Matt Benedict has shown some improvements this year with his off-speed stuff, and he’s starting to get some strong results on the field. His start this past week was one of his best of the season. He dominated with his sinker, getting a 13:3 GO/AO ratio. I recapped the start here.
The lack of starters in Triple-A forced Brooks Brown into a spot starting role this week. He and Ryan Reid combined for seven shutout innings on Sunday. Brown went four shutout on the start, giving up a walk and a hit and striking out three. Another Indianapolis starter who made the top ten was Kris Johnson, who threw 5.2 shutout innings earlier in the week. Finally, Kyle Waldrop rounded out the top ten, striking out eight in six innings this week. The Pirates have seen their pitching prospects depleted at the level. Kyle McPherson is injured, Jeff Locke made the majors, and Phil Irwin is dealing with arm fatigue. They’ve had a lot of their off-season minor league free agents step up in the process, and the results from almost all of those pitchers have been excellent.
The Bottom Five
Andy Oliver has been at the top of the list in two of the last three weeks, but finds himself at the bottom of the list this week. Oliver saw his usual control problems, with five walks in five innings, but added seven hits to those walks. In previous starts he’s had the control issues, but has limited the hits, which negated the damage of the free passes.

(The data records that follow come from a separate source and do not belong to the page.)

-- ==== Sys2Proof/Machine/EventRows.lean ====
section
/-!
DEFINITION. The meanings of the rows that are no requests: link events, starts, lane, bay, phase, sampler, supply, loop,
charge and clock events.
-/

namespace Sys2Proof.Machine

open Sys2Proof

/-! ## Link events (R198, R201, R203) -/

/-- The line's bytes up to the last CRC byte of a frame (R198). -/
def execFrameReceived (bytes : List Byte) (s : State) : Host.Outcome State Fault Refusal := .next (s.lineBytes bytes)

/-- A gap of more than 50 ms inside a frame (R198). -/
def execInterByteGap (bytes : List Byte) (s : State) : Host.Outcome State Fault Refusal := .next (s.lineGap bytes)

/-- A break of more than 1 s on the receive line (R203). -/
def execLineBreak (s : State) : Host.Outcome State Fault Refusal := .next s.lineBroken

/-- The end of a frame's transmission (R201). -/
def execFrameSent (s : State) : Host.Outcome State Fault Refusal := .next s.frameSent

/-- A length byte outside 2..242 (R198). -/
def execBadLengthByte (bytes : List Byte) (s : State) : Host.Outcome State Fault Refusal := .next (s.lineBytes bytes)

/-! ## Starts -/

/-- Cold start (R19, R204, R205). -/
def execColdStart (levels : FieldLevels) (s : State) : Host.Outcome State Fault Refusal :=
  .next (s.coldStart levels)

/-- Warm restart (R20, R64, R88, R205). -/
def execWarmRestart (cause : RestartCause) (levels : FieldLevels) (s : State) : Host.Outcome State Fault Refusal :=
  run s (·.warmRestart cause levels)

/-! ## Lane events -/

/-- A treadle's raw level (R21). -/
def execTreadleLevelChange (lane : Lane) (treadle : Treadle) (on : Bool) (s : State) :
    Host.Outcome State Fault Refusal :=
  run s (·.upd fun s => s.modLane lane fun r =>
    r.setTreadle treadle ((r.treadle treadle).rawChange on (s.now + s.settings.debounce)))

/-- The debounce window runs out: the change is taken, and is a lane event (R21, R22). -/
def execDebounceExpiry (lane : Lane) (treadle : Treadle) (s : State) : Host.Outcome State Fault Refusal :=
  onExpiry s ((s.gu.get lane).treadle treadle).window fun w =>
    (w.upd fun s => s.modLane lane (·.take (s.settings.axleMode.get lane) treadle)).treadleEvent lane

/-- A change of the stop beam (R22, R29). -/
def execStopBeamChange (lane : Lane) (active : Bool) (s : State) : Host.Outcome State Fault Refusal :=
  if (s.gu.get lane).stopBeam = active then .next s
  else run s fun w => (w.upd (·.modLane lane fun r => { r with stopBeam := active })).stopBeamEvent lane active

/-- A change of the clear beam (R22, R32). -/
def execClearBeamChange (lane : Lane) (active : Bool) (s : State) : Host.Outcome State Fault Refusal :=
  if (s.gu.get lane).clearBeam = active then .next s
  else run s (·.upd fun s => (s.modLane lane fun r => { r with clearBeam := active }).clearBeamEvent lane active)

/-- A programme key is pressed (R27). -/
def execKeypadPress (lane : Lane) (key : Prog) (s : State) : Host.Outcome State Fault Refusal :=
  run s (·.keyEvent lane key)

/-- A tag-read record; number 0 is discarded (R22, R26). -/
def execTagRead (lane : Lane) (number : TagNo) (s : State) : Host.Outcome State Fault Refusal :=
  if number = 0 then .next s else run s (·.tagEvent lane number)

/-- The stall timer expires: LANE_STALL, and the lane is cleared (R30). -/
def execStallExpiry (lane : Lane) (s : State) : Host.Outcome State Fault Refusal :=
  onExpiry s (s.gu.get lane).stall fun w =>
    w.upd fun s =>
      let r := s.gu.get lane
      (s.notify (.laneStall ⟨lane, decide (r.state ≠ .occupied), r.count, r.tags.length⟩)).clearLane lane

/-- The wait timer expires: the lane is REFUSED with FULL (R31). -/
def execWaitExpiry (lane : Lane) (s : State) : Host.Outcome State Fault Refusal :=
  onExpiry s (s.gu.get lane).wait fun w => w.upd fun s => s.refuse lane .full (s.gu.get lane).state.override?

/-- The barrier's open pulse of 1 s ends (R32). -/
def execEntryBarrierPulseEnd (lane : Lane) (s : State) : Host.Outcome State Fault Refusal :=
  onExpiry s (s.gu.get lane).barrierPulse (·.upd (·.modLane lane fun r => { r with barrierPulse := none }))

/-! ## Bay events -/

def BayRecord.setSensor (r : BayRecord) (p : Presence) (active : Bool) : BayRecord :=
  match p with
  | .wheelStop => { r with wheelStop := active }
  | .rearBeam => { r with rearBeam := active }

def BayRecord.sensor (r : BayRecord) : Presence → Bool
  | .wheelStop => r.wheelStop
  | .rearBeam => r.rearBeam

/-- A change of a presence sensor (R65). -/
def execPresenceSensorChange (bay : Bay) (sensor : Presence) (active : Bool) (s : State) :
    Host.Outcome State Fault Refusal :=
  if (s.bc.get bay).sensor sensor = active then .next s
  else run s fun w => (w.upd (·.modBay bay (·.setSensor sensor active))).sensorEvent bay

/-- A press of the exit button (R65, R75, R81, R82). -/
def execExitButtonPress (bay : Bay) (s : State) : Host.Outcome State Fault Refusal :=
  match (s.bc.get bay).state with
  | .washing => run s (·.cutWash bay .cutExit .exit)
  | .releasing => run s (·.upd fun s => s.modBay bay fun r => { r with exitPulse := some (s.due 10) })
  | .stray => run s (·.upd (·.enterReleasing bay))
  | _ => .next s

/-- The call timer expires: the visit is a no-show (R54, R70, R72). -/
def execCallTimerExpiry (bay : Bay) (s : State) : Host.Outcome State Fault Refusal :=
  onExpiry s (s.bc.get bay).callTimer fun w =>
    match (w.s.bc.get bay).called with
    | some n => w.noShow bay n
    | none => w.upd (·.modBay bay fun r => { r with callTimer := none })

/-- The settle has run out (R72). -/
def execSettleTimerExpiry (bay : Bay) (s : State) : Host.Outcome State Fault Refusal :=
  onExpiry s (s.bc.get bay).settleTimer (·.settled bay)

/-- The presence-loss filter of 2 s expires: the wash is ABANDONED (R76). -/
def execLossFilterExpiry (bay : Bay) (s : State) : Host.Outcome State Fault Refusal :=
  onExpiry s (s.bc.get bay).lossFilter (·.cutWash bay .abandoned .abandoned)

/-- The exit pulse runs out: the exit barrier shuts (R81). -/
def execExitPulseExpiry (bay : Bay) (s : State) : Host.Outcome State Fault Refusal :=
  onExpiry s (s.bc.get bay).exitPulse (·.upd (·.modBay bay fun r => { r with exitPulse := none }))

/-- The exit stall timer expires (R81). -/
def execExitStallExpiry (bay : Bay) (s : State) : Host.Outcome State Fault Refusal :=
  onExpiry s (s.bc.get bay).exitStall fun w =>
    w.upd fun s =>
      (s.modBay bay fun r => { r with exitStall := none, lastFault := .exitStall }).notify
        (.exitStall bay (s.bc.get bay).held)

/-- The sensor timer expires (R73). -/
def execSensorTimerExpiry (bay : Bay) (s : State) : Host.Outcome State Fault Refusal :=
  onExpiry s (s.bc.get bay).sensorTimer fun w =>
    w.upd fun s =>
      (s.modBay bay fun r => { r with sensorTimer := none, lastFault := .sensor }).bayNotice bay .empty none

/-! ## Phase events -/

/-- A pulse of a bay's meter (R92). -/
def execMeterPulse (bay : Bay) (meter : Meter) (s : State) : Host.Outcome State Fault Refusal := run s (·.pulse bay meter)

/-- The time limit of a running phase (R94, R100). -/
def execPhaseTimeLimit (bay : Bay) (s : State) : Host.Outcome State Fault Refusal :=
  match s.plan? bay with
  | some p =>
    if p.stage = .running then run (s.reach p.limitAt) (·.endPhase bay (limitCause p) false) else .next s
  | none => .next s

/-- The wait limit of a paused phase (R96). -/
def execWaitLimit (bay : Bay) (s : State) : Host.Outcome State Fault Refusal :=
  match s.plan? bay with
  | some p =>
    if p.stage = .paused then run (s.reach p.waitLimitAt) (·.endPhase bay .waitLimit false) else .next s
  | none => .next s

/-- A time of the nozzle generator runs out (R102). -/
def execNozzleTimeout (bay : Bay) (s : State) : Host.Outcome State Fault Refusal :=
  onExpiry s ((s.plan? bay).bind fun p => p.gen.due) (·.upd fun s => s.modPlan bay (·.nozzleMove s.now))

/-! ## Sampler events -/

/-- The settle time of a conversion runs out, and the converter samples a code (R111). -/
def execConversionCompletion (code : BitVec 10) (s : State) : Host.Outcome State Fault Refusal :=
  match s.qs.converter with
  | .converting ch t => run (s.reach t) (·.completeConversion ch code)
  | _ => .next s

/-- A channel's age reaches its background period: an idle converter chooses (R112). An invalid reading has no age
(R108), so the row has no effect on it (log 2). -/
def execBackgroundPeriodDue (channel : Channel) (s : State) : Host.Outcome State Fault Refusal :=
  let r := s.qs.readings.getCh channel
  match r.valid, r.takenAt with
  | true, some t => run (s.reach (t + 1000 * s.settings.probePeriod.getCh channel)) (·.upd (·.chooseIfIdle))
  | _, _ => .next s

/-- The turbidity hold ends (R118). -/
def execHoldTimerExpiry (s : State) : Host.Outcome State Fault Refusal :=
  onExpiry s s.qs.holdTimer (·.upd (·.endHold))

/-! ## Supply events -/

/-- The pump start lead runs out (R143). -/
def execPumpStartLeadExpiry (supply : Supply) (s : State) : Host.Outcome State Fault Refusal :=
  match s.channel supply with
  | .starting b t => run (s.reach t) (·.upd (·.grant supply b))
  | _ => .next s

/-- The grant timer runs out (R144, R95). -/
def execGrantTimeout (supply : Supply) (s : State) : Host.Outcome State Fault Refusal :=
  match s.channel supply with
  | .granted b t => run (s.reach t) (·.grantTimeout supply b)
  | _ => .next s

/-- A draw reaches its cut time (R145). -/
def execDrawMaxCut (supply : Supply) (s : State) : Host.Outcome State Fault Refusal :=
  match s.channel supply with
  | .drawing b _ cut => run (s.reach cut) (·.cutDraw supply b)
  | _ => .next s

/-- The run-on timer runs out: the pump stops, and a grant pass is made (R142, R146). -/
def execRunOnExpiry (supply : Supply) (s : State) : Host.Outcome State Fault Refusal :=
  match s.channel supply with
  | .runOn t => run (s.reach t) fun w => (w.upd (·.setChannel supply .idle)).after [.grantPass]
  | _ => .next s

/-- The purge timer runs out (R147). -/
def execPurgeTimerExpiry (s : State) : Host.Outcome State Fault Refusal := onExpiry s s.sa.purgeTimer (·.purgeTimer)

/-- The purge duration runs out (R151). -/
def execPurgeCompletion (s : State) : Host.Outcome State Fault Refusal :=
  match s.sa.purge with
  | some p => run (s.reach p.until_) (·.completePurge p.cart)
  | none => .next s

/-- The end of a WINDOW (R154). -/
def execWindowEnd (s : State) : Host.Outcome State Fault Refusal :=
  if s.sa.cycle = .window then onExpiry s s.sa.cycleEnd (·.endWindow) else .next s

/-- The end of a SLOT (R154). -/
def execSlotEnd (s : State) : Host.Outcome State Fault Refusal :=
  if s.sa.cycle = .slot then onExpiry s s.sa.cycleEnd (·.endSlot) else .next s

/-! ## Loop events -/

/-- A pulse of the reclaim meter (R164). -/
def execReclaimPulse (s : State) : Host.Outcome State Fault Refusal := run s (·.reclaimPulse)

/-- The discharge valve's closing time (R165). -/
def execDischargeValveClose (s : State) : Host.Outcome State Fault Refusal :=
  onExpiry s s.lm.discharge (·.upd (·.modLoop fun l => { l with discharge := none }))

/-- A bay's refill completes (R167). -/
def execRefillCompletion (bay : Bay) (s : State) : Host.Outcome State Fault Refusal :=
  match s.lm.refills.get bay with
  | some r => run (s.reach r.until_) (·.refillDone bay r)
  | none => .next s

/-- The persist timer runs out (R171). -/
def execPersistTimerExpiry (s : State) : Host.Outcome State Fault Refusal := onExpiry s s.lm.persist (·.persistExpiry)

/-- The deferral timer runs out: DRAIN is entered, running phases cut (R173). -/
def execDeferralExpiry (s : State) : Host.Outcome State Fault Refusal :=
  onExpiry s s.lm.deferral (·.enterDrain .deferral)

/-! ## Charge and clock events -/

/-- The retained store reports a write completion (R184, R192). -/
def execWriteCompletion (s : State) : Host.Outcome State Fault Refusal := run s (·.completeWrite)

/-- An entry's held time reaches the charge hold (R190). -/
def execAgeing (seq : Seq) (s : State) : Host.Outcome State Fault Refusal :=
  match s.cu.ring.entries.find? fun e => decide (e.seq = seq) && !e.aged with
  | some e => run (s.reach (s.agesAt e)) (·.upd (·.age e))
  | none => .next s

/-- The time of day advances, with a midnight where it would pass 86,399 (R207). -/
def State.tick (s : State) : State :=
  let c := s.clock
  if c.time < 86399 then { s with clock := { c with time := c.time + 1, secondBase := c.secondBase + 1000 } }
  else { s with clock := ⟨dayAfter c.day, 0, c.secondBase + 1000⟩ }.midnight c.day

/-- A whole second has passed since the clock was last set or advanced (R207). -/
def execClockSecond (s : State) : Host.Outcome State Fault Refusal :=
  run (s.reach (s.clock.secondBase + 1000)) (·.upd (·.tick))

end Sys2Proof.Machine
end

Robby Rowland ends up in the bottom five for the second straight week. He dealt with some control issues this week, which isn’t normal for him.
Casey Sadler had two starts last week, and both ended up in the top ten. He wasn’t as fortunate this week, giving up four runs on eight hits in four innings. That was the worst start of the year for the right-hander.
Clay Holmes and Jameson Taillon tied for the fourth worst start of the week. Holmes has struggled with control all year, and that was the case in this start with four walks. Taillon had two starts this week. His second start was much better than the first one, but both were a big change from his three starts this year coming into the week.